RESOURCES FOR PARENTS

Experts say that over 26% of white American Children are overweight, 33% of the nation’s African American and Hispanic children are overweight, and millions of American children are obese. If your child is one of them, there are things you can do now to help your child get on the right path toward a healthy, more active lifestyle. Now is the time, because this is the time in your child’s life that the patterns are set that will last a lifetime.

And there is much a family can do for and with their overweight child beyond going to a summer camp. Here are four simple things any parent can do to make a difference right now. But remember: your child can’t do it alone. Make healthy living and eating a family affair. The support of the entire family is so essential. After all, what’s the worse that can happen, you all get healthier together?

STEP UP

The first thing you can do is get your child walking. Every day, with every step, your child can change their life. The best way to make walking a lifestyle, and not just a way to get from the sofa to the refrigerator, is for your child to wear a pedometer every day. The pedometer keeps count of every step your child takes. Then you can simply set goals for how many steps to take every day. And you can impose a simple rule: no television or computer games, for instance, until they’ve stepped up and met their goal.

You can buy a pedometer at any sporting goods store, or you can buy one online. Buy one for your child…and maybe one for yourself, so you can set an example.

SNACK DOWN

Snacks are forbidden, right? Wrong. It’s simply impossible to keep a child from ever snacking. But for too many children, snacks turn into full-blown meals chock full of unhealthy fats, starches, salt and sugar. How do you keep a child from snacking their way through a whole day’s calories? Control the portion size.

A good friend to Louie’s Kids, Tracy Adler, has invented the YumYum Dish. It’s a great 4 ounce dish your child will love. They can fill it up with their favorite snack, but when the bowl is empty, snack time is over. That sure beats your child sitting down with a bag of chips and bingeing their way through half of it before they even know it. It’s a tool that can work for all of us.

BE A ROLE MODEL

You are the most important influence on your child. You can do many things to help your children develop healthy eating habits for life. Offering a variety of foods helps children get the nutrients they need from every food group. They will also be more likely to try new foods and to like more foods. When children develop a taste for many types of foods, it’s easier to plan family meals. Cook together, eat together, talk together, and make mealtime a family time —if your child’s eating multiple helpings of food, and you’re there to watch, it’s a ripe opportunity for you to ask how their day was -is school going okay or “pick a subject and let’s talk!”

TAKE A WALK

This is an excerpt from an amazing book written by Richard Louv. Mr. Louv is the author of seven books that deal with family, nature and the community. Mr. Louv is a columnist with the San Diego Union-Tribune and has written for magazines and newspapers as well. This is a startling look at what’s wrong with a culture of kids getting bigger by the minute. There are studies that suggest just 2 additional 20 minute walks, added to your daily regmen of some kind; each week constitutes 10 pounds of weight loss in 6 weeks. Read on and get moving!

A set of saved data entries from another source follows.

-- ==== Sys2Proof/Machine/Gnss.lean ====
section
/-! DEFINITION. GNSS baseband: bands, AGC, notches, jamming, channels, time solution, false-signal checks, sleep, hot start (R172 to R196). -/

namespace Sys2Proof.Machine

/-! ## Powers of ten, for the decibel rules of R178 and R190 -/

/-- 10^(m/10,000) in units of 2^-256. -/
def pow10 (m : Nat) : Nat :=
  let c : Nat := 115818754420997552404717888023132207737221932220250267379395043694954896315170
  let r := (List.range 14).foldl (fun (p : Nat × Nat) i =>
    (if bit (m % 10000) i then p.1 * p.2 / 2 ^ 256 else p.1, p.2 * p.2 / 2 ^ 256)) (2 ^ 256, c)
  r.1 * 10 ^ (m / 10000)

/-- 10^(ΔP/10) for ΔP = dc × slope / 1000 + 20 log10(r/r0) dB, in units of 2^-256 (R178). Code terms beyond ±200 dB, which no rms of 16 bits brings back into the range of JN, count as that; against an rms of 0 the ratio is free. -/
def powerRatio (dc : Int) (slope r r0 : Nat) : Nat :=
  if r0 = 0 then Config.ratioOverZero dc slope r else
  let e := dc * slope
  if e ≥ 0 then pow10 (min e.toNat 200000) * (r * r) / (r0 * r0)
  else r * r * 2 ^ 512 / (pow10 (min (-e).toNat 200000) * (r0 * r0))

/-- J/N in 0.25 dB, truncated, 0 to 255 (R178). -/
def jamToNoise (p : Nat) : Nat :=
  (List.range 8).foldr (fun i k => if p ≥ 2 ^ 256 + pow10 ((k + 2 ^ i) * 250) then k + 2 ^ i else k) 0

/-! ## Accessors -/

def Dev.gnBand (d : Dev) (b : Nat) : GnBand := (d.gn.bands[b]?).getD {}
def Dev.setBand (d : Dev) (b : Nat) (x : GnBand) : Dev := { d with gn.bands := setAt d.gn.bands b x }
def bandUpF (b : Nat) : Fld := if b = 0 then F.GN_STATE_BAND0_UP else F.GN_STATE_BAND1_UP

/-- Band of a signal (R172): 0 for L1 C/A, E1, B1C; 1 for L5, E5a, B2a. -/
def sigBand (sig : Nat) : Nat := sig / 3

def Dev.gnRunning (d : Dev) : Bool := d.get F.GN_CTRL_STATE == stRunning

/-! ## Bands (R175 to R178) -/

/-- The unit is powered (R192). -/
def Dev.gnPowered (d : Dev) : Bool := d.get F.GN_CTRL_STATE != stStopped

/-- A signal may be tracked (R172): its band is up and enabled, its constellation enabled, the unit in service. -/
def Dev.signalOn (d : Dev) (sig : Nat) : Bool :=
  d.gnRunning && d.flag (bandUpF (sigBand sig)) && bit (d.get F.GN_CTRL_BANDS) (sigBand sig) &&
    bit (d.get F.GN_CTRL_CONST) (sig % 3)

/-- Channels whose signal is no longer enabled stop (R172). -/
def Dev.dropDisabled (d : Dev) : Dev :=
  { d with gn.channels := d.gn.channels.map fun c => if c.state ≠ 0 && !d.signalOn c.signal then { c with state := 0, used := false } else c }

/-- A band's clock has shown no edge for 10 µs (R175). -/
def Dev.bandDown (d : Dev) (b : Nat) : Dev :=
  let d := (d.setFlag (bandUpF b) false).setBand b { d.gnBand b with clkStamps := [] }
  { d with gn := { d.gn with
      epochEdge := d.gn.epochEdge.filter (·.1 ≠ b)
      channels := d.gn.channels.map fun c =>
        if sigBand c.signal = b ∧ c.state ≠ 0 then { c with state := 0, used := false } else c } }

/-- A band's clock has been back for 1 ms (R175): its channels reacquire with aiding from the other band. -/
def Dev.bandUp (d : Dev) (b : Nat) : Dev :=
  let d := d.setFlag (bandUpF b) true
  let aided (c : Channel) : Bool := d.gn.channels.any fun o => o.state == 2 && sigBand o.signal != b && o.sv == c.sv && o.signal % 3 == c.signal % 3
  { d with gn.channels := d.gn.channels.map fun c =>
      if sigBand c.signal = b ∧ c.state = 0 ∧ c.sv ≠ 0 ∧ d.signalOn c.signal ∧ aided c then { c with state := 1 } else c }

/-- JAMMED is 1 while JN ≥ JN_THR (R178). -/
def Dev.showJammed (d : Dev) (b : Nat) : Dev := d.setFlag (F.JAM_JAMMED b) (decide (d.get (F.JAM_JN_THR b) ≤ d.get (F.JAM_JN b)))

/-- JN and JAMMED from the present code and rms (R178). -/
def Dev.showJam (d : Dev) (b : Nat) : Dev :=
  let x := d.gnBand b
  let jn := if d.flag (F.JAM_CAL_VALID b) then
      jamToNoise (powerRatio ((d.get (F.AGC_STATUS_CODE b) : Int) - x.calCode) (d.get (F.AGC_CFG_SLOPE b))
        (d.get (F.AGC_STATUS_RMS b)) x.calRms)
    else 0
  (d.set (F.JAM_JN b) jn).showJammed b

/-- The AGC's next code (R176): a step toward the target, up where the rms lies above it, down where it lies below, none at it; the step's size is free. -/
def agcNext (code rms target step : Nat) : Nat :=
  if target < rms then min 4095 (code + step) else if rms < target then code - step else code

/-- Every 1 ms: the measured rms and the loop's new code (R176); held while the band is down (R175) or the unit off (R192). -/
def Dev.agcUpdate (d : Dev) (b rms : Nat) : Dev :=
  if !d.flag (bandUpF b) ∨ !d.gnPowered then d else
  let (n, d) := d.draw
  ((d.set (F.AGC_STATUS_RMS b) rms).set (F.AGC_STATUS_CODE b)
    (agcNext (d.get (F.AGC_STATUS_CODE b)) rms (d.get (F.AGC_CFG_TARGET b)) (Config.agcStep n))).showJam b

/-- A notch shown in NOTCH[k]. -/
def Dev.showNotch (d : Dev) (b k : Nat) (freq : Int) (height : Nat) (active : Bool) : Dev :=
  ((d.set (F.NOTCH_FREQ b k) (ofSigned 24 freq)).set (F.NOTCH_DEPTH b k) (min 127 (height / 2))).setFlag
    (F.NOTCH_ACTIVE b k) active

/-- A line of a spectrum: bin, frequency in the samples in 10 Hz, height above the median in 0.25 dB. -/
abbrev SpecLine := Nat × Int × Nat

/-- Frequency of a line from the band centre in 10 Hz (R173, R177): IF_KHZ is where the centre lies in the samples; with Q negated the samples' spectrum is mirrored. -/
def Dev.lineFreq (d : Dev) (b : Nat) (f : Int) : Int :=
  (if d.flag (F.IF_CFG_Q_INV b) then -f else f) - 100 * toSigned 16 (d.get (F.IF_CFG_IF_KHZ b))

/-- The line that a notch at a bin tracks: the strongest in its bin or a neighbouring one. -/
def tracked (lines : List SpecLine) (bin : Nat) : Option SpecLine :=
  (lines.filter fun l => l.1 ≤ bin + 1 && bin ≤ l.1 + 1).foldl (fun m l =>
    match m with
    | none => some l
    | some o => if l.2.2 > o.2.2 then some l else m) none

def Dev.setNotch (d : Dev) (b k : Nat) (x : Option (Nat × Nat)) : Dev :=
  d.setBand b { d.gnBand b with notch := setAt (d.gnBand b).notch k x }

“I like to play indoors better ’cause that’s where all the electrical outlets are,” reports a fourth grader. But it’s not only computers, television, and video games that are keeping kids inside. It’s also their parents’ fears of traffic, strangers, Lyme disease, and West Nile virus; their schools’ emphasis on more and more homework; their structured schedules; and their lack of access to natural areas. Local governments, neighborhood associations, and even organizations devoted to the outdoors are placing legal and regulatory constraints on many wild spaces, sometimes making natural play a crime.

As children’s connections to nature diminish and the social, psychological, and spiritual implications become apparent, new research shows that nature can offer powerful therapy for such maladies as depression, obesity, and attention deficit disorder. Environment-based education dramatically improves standardized test scores and grade-point averages and develops skills in problem solving, critical thinking, and decision making. Anecdotal evidence strongly suggests that childhood experiences in nature stimulate creativity.